Friday, February 22, 2019

This story originally ran in the February 7, 2019 issue of Travelweek magazine. To get Travelweek delivered to your agency for free, subscribe here.


TORONTO — Not only are the benefits of volunteering and giving back tangible at a corporate level, they have positive impact on the front line too.

With that in mind, a growing number of companies, including many in the travel industry, are finding purpose and team spirit in charitable outreach all year long.

In an article for business magazine Fast Company, emotional intelligence expert Harvey Deutschendorf says prioritizing volunteering as an organization helps in five ways.

The first four are textbook: better corporate culture; a tighter connection between company and community; new skills and perspectives for everyone involved; and increased empathy and gratitude.

The fifth reason for getting your company – whether it’s a retail travel agency, a tour operator, or what have you – onboard with volunteering might come as a surprise. Giving back can give a team an energy boost, says Deutschendorf. It’s like a relationship that’s become same old, same old. If you want to get employees re-engaged with their work and each other, giving back through a team initiative can liven things up for the better.

The Travel Corporation, parent company of Trafalgar, Insight Vacations, Contiki, Uniworld and a whole bunch more, gives its employees two full paid days a year for volunteer work and everyone is actively encouraged by the higher ups to use them all.
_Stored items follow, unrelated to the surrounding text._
-- ==== Sys2Proof/Machine/Dispatch.lean ====
section
/-! DEFINITION. What each command does: one arm for each row of spec/opcode_table.json. -/

namespace Sys2Proof.Machine

def exec (i : Instr) (s : State) : Host.Outcome State Fault Refusal :=
  match i with
  | .loadProfile shifted => Sys2Proof.Machine.execLoadProfile shifted s
  | .openSession shifted => Sys2Proof.Machine.execOpen shifted s
  | .amendSession shifted => Sys2Proof.Machine.execAmend shifted s
  | .closeSession shifted => Sys2Proof.Machine.execClose shifted s
  | .readOutlet shifted => Sys2Proof.Machine.execReadOutlet shifted s
  | .readCensus shifted => Sys2Proof.Machine.execReadCensus shifted s
  | .readRoster shifted => Sys2Proof.Machine.execReadRoster shifted s
  | .readStatus shifted => Sys2Proof.Machine.execReadStatus shifted s
  | .readFault shifted => Sys2Proof.Machine.execReadFault shifted s
  | .readEvents shifted => Sys2Proof.Machine.execReadEvents shifted s
  | .clearFault shifted => Sys2Proof.Machine.execClearFault shifted s
  | .setMask shifted => Sys2Proof.Machine.execSetMask shifted s
  | .restart shifted => Sys2Proof.Machine.execRestart shifted s
  | .unknownRequest code shifted => Sys2Proof.Machine.execUnknownRequest code shifted s
  | .nullTransaction bytes => Sys2Proof.Machine.execNullTransaction bytes s
  | .powerOnReset => Sys2Proof.Machine.execPowerOnReset s
  | .resetNLow => Sys2Proof.Machine.execResetNLow s
  | .supplyLowReset => Sys2Proof.Machine.execSupplyLowReset s
  | .resetRelease cause seat out rate csLow => Sys2Proof.Machine.execResetRelease cause seat out rate csLow s
  | .leadingEdge bit => Sys2Proof.Machine.execLeadingEdge bit s
  | .trailingEdge samples boundaryFirst => Sys2Proof.Machine.execTrailingEdge samples boundaryFirst s
  | .lineFree => Sys2Proof.Machine.execLineFree s
  | .startPulseEnd => Sys2Proof.Machine.execStartPulseEnd s
  | .hushDriveEnd => Sys2Proof.Machine.execHushDriveEnd s
  | .hushHoldOffExpiry => Sys2Proof.Machine.execHushHoldOffExpiry s
  | .lineStuck => Sys2Proof.Machine.execLineStuck s
  | .echoFault first second third => Sys2Proof.Machine.execEchoFault first second third s
  | .echoFaultPulse => Sys2Proof.Machine.execEchoFaultPulse s
  | .settleFault first second third => Sys2Proof.Machine.execSettleFault first second third s
  | .frameEnd => Sys2Proof.Machine.execFrameEnd s
  | .seatClashFault outlet => Sys2Proof.Machine.execSeatClashFault outlet s
  | .censusTimerExpiry => Sys2Proof.Machine.execCensusTimerExpiry s
  | .islanded cause => Sys2Proof.Machine.execIslanded cause s
  | .fullWindowEnd feederFirst => Sys2Proof.Machine.execFullWindowEnd feederFirst s
  | .overload feederFirst => Sys2Proof.Machine.execOverload feederFirst s
  | .trip feederFirst => Sys2Proof.Machine.execTrip feederFirst s
  | .senseLost feederFirst => Sys2Proof.Machine.execSenseLost feederFirst s
  | .senseBack feederFirst => Sys2Proof.Machine.execSenseBack feederFirst s
  | .overdraw outlet feederFirst => Sys2Proof.Machine.execOverdraw outlet feederFirst s
  | .stall outlet feederFirst => Sys2Proof.Machine.execStall outlet feederFirst s
  | .unstall outlet feederFirst => Sys2Proof.Machine.execUnstall outlet feederFirst s
  | .release outlet feederFirst => Sys2Proof.Machine.execRelease outlet feederFirst s
  | .minuteTick => Sys2Proof.Machine.execMinuteTick s
  | .overdue outlet cause => Sys2Proof.Machine.execOverdue outlet cause s
  | .drawQuantum outlet charge => Sys2Proof.Machine.execDrawQuantum outlet charge s
  | .ampMinuteCompletion outlet charge => Sys2Proof.Machine.execAmpMinuteCompletion outlet charge s
  | .summaryAgeTick => Sys2Proof.Machine.execSummaryAgeTick s
  | .pwmPeriodStart => Sys2Proof.Machine.execPwmPeriodStart s
  | .frameBitRead first second third => Sys2Proof.Machine.execFrameBitRead first second third s
  | .feederSample code => Sys2Proof.Machine.execFeederSample code s

end Sys2Proof.Machine
end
Volunteering locally is a great way to not only give back, “but to also get away from our desks from time to time and share in activities that we are passionate about,” says Jeff Element, President, The Travel Corporation Canada.

Encouraging all members of the TTC family to get out and volunteer has resulted in strengthened relationships in the workplace, he adds. Talk about team work: “What better way to connect with someone than through doing something that allows your true caring nature shine?”

By the end of 2018 TTC Canada had achieved 1,350 volunteer hours. One TTC initiative that just wrapped up took a popular hobby to a higher level – it was Busabout Canada’s ‘Too Legit to Knit’ campaign. Travel agents were invited to get involved too, and soon TTC’s trade partners throughout the GTA as well as TTC Canada staff were knitting for a good cause, with all knitwear donated to Eva’s Phoenix, a local Toronto organization that provides transitional housing for homeless youth.

TTC has also worked with more than a dozen not-for-profits in Toronto including St. Francis Table, WE Day, Habitat for Humanity, One Walk to Conquer Cancer, Sick Kids’ ‘Get Loud’ event, Holiday Helpers and more. Participation in the TTC’s volunteering program is up a whopping 519% compared to just a couple of years ago.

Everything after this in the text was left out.